As my husband and I were writing our book, When Couples Walk Together, we realized that a closer connection in marriage doesn’t just happen. We must be deliberate and intentional with each other. And that includes having a Post-Valentine’s Day plan to continue to show the love.
Here are five things you can start doing today to cultivate a closer connection with your spouse:
- Start your day with a kiss. Simple, but effective. Studies show couples who kiss each other daily (even a quick peck on the cheek) are happier, overall, than couples who don’t.
- Say encouraging words. It doesn’t take a lot of effort, but it reaps marvelous results. Ephesians 4:29 says “Let everything you say be good and helpful, so that your words will be an encouragement to those who hear them” (NLT). Think in terms of “I’m only going to say it if my spouse is encouraged by it.” You’ll notice, within days, how your relationship improves.
- Plan a regular date night. If your children are young and you can rarely afford a babysitter, find another couple in the same situation and exchange babysitting once a month so each couple can have a monthly date night. Dating was important before you were married and believe us, it’s even more important after you’re married.
- Read through a relationship-building book together. I know, it might sound like “work” to you or your spouse, but it can be fun, and a great investment of your time together. Maybe it will consist of you reading to your spouse before bed. Or taking turns reading a chapter to each other once a week. I tried for years to get my husband to read through a relationship book with me and finally he insisted on writing a couples book with me that he — and other men — would enjoy reading. Working through a devotional book together will help you see deeper into your spouse’s heart, as well as your own.
- Pray together regularly. We’ve heard this advice as often as you have, but it took us years to get to that place.
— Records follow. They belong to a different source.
-- ==== Sys2Proof/Machine/Dispatch.lean ====
section
/-! DEFINITION. One arm per command: the completion step of each (10_state.md R44, 30_encoding.md R81). -/

namespace Sys2Proof.Machine

def exec (i : Instr) (s : State) : Host.Outcome State Fault Refusal :=
  match i with
  | .compute => Sys2Proof.Machine.execCompute s
  | .step1 => Sys2Proof.Machine.execStep1 s
  | .step2 => Sys2Proof.Machine.execStep2 s
  | .step4 => Sys2Proof.Machine.execStep4 s
  | .step8 => Sys2Proof.Machine.execStep8 s
  | .clmul => Sys2Proof.Machine.execClmul s
  | .romrd => Sys2Proof.Machine.execRomrd s
  | .combine => Sys2Proof.Machine.execCombine s

end Sys2Proof.Machine
end

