-- ==== Sys2Proof/Machine/Engine.lean ====
section
/-! DEFINITION. The agents' moves (10_state.md R20) and whose move is next. -/

namespace Sys2Proof.Machine

/-- The engine's move (10_state.md R44, 30_encoding.md R81): while BUSY, completion of the latched word, which is decoded
here; an illegal word completes with ILLEGAL_CMD (R85, 60_exceptions.md R182). While IDLE it does nothing
(60_exceptions.md R198). -/
def engineMove (s : State) : Result :=
  if s.isBusy then
    match decodeWord s.latch.cmd with
    | .ok i => exec i s
    | .error _ => .next (complete (.err .illegalCmd) s)
  else .next s

/-- Whose move is next. The schedule says so while it lasts, so every interleaving of R44 and R189 is a schedule; then the
engine while BUSY, so that every accepted command completes (R44, weak fairness), then the host while it has
statements. DESIGN CHOICE, log entry 2. -/
def State.nextAgent (s : State) : Option Agent :=
  match s.turns with
  | a :: _ => some a
  | [] => if s.isBusy then some .engine else if s.host.program.isEmpty then none else some .host

/-- The state with the schedule's first turn taken. -/
def popTurn (s : State) : State := { s with turns := s.turns.tail }

/-- The move of an agent, or of none. -/
def agentMove (a : Option Agent) (s : State) : Result :=
  match a with
  | some .host => hostMove s
  | some .engine => engineMove s
  | some .reset => .next (blockReset s)
  | none => .next s

/-- The state in which the word `v` was just accepted from state `s` (R43) and the engine's move is next. -/
def afterSubmission (v : Word) (s : State) : State :=
  { acceptCmd v s with turns := .engine :: s.turns }

end Sys2Proof.Machine
end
We will admit that, even as a couple in ministry (my husband is a pastor), it’s difficult to find concentrated time to pray together. But when we started spending just a few minutes praying together before work in the morning, we found that a short prayer also included a hand held, two hears shared, and a connection with God together that made all the difference in our day. If it’s still a struggle in your marriage, pray about how the two of you can make time to pray together.
As you practice these five things, remember 1 Corinthians 13:8, which tells us that love “bears all things, believes all things, hopes all things, endures all things” (NASB). When it comes to a closer connection in your marriage, take the first step, willingly and lovingly. It’s what Christ did for you.
Which of these five steps can you start taking today?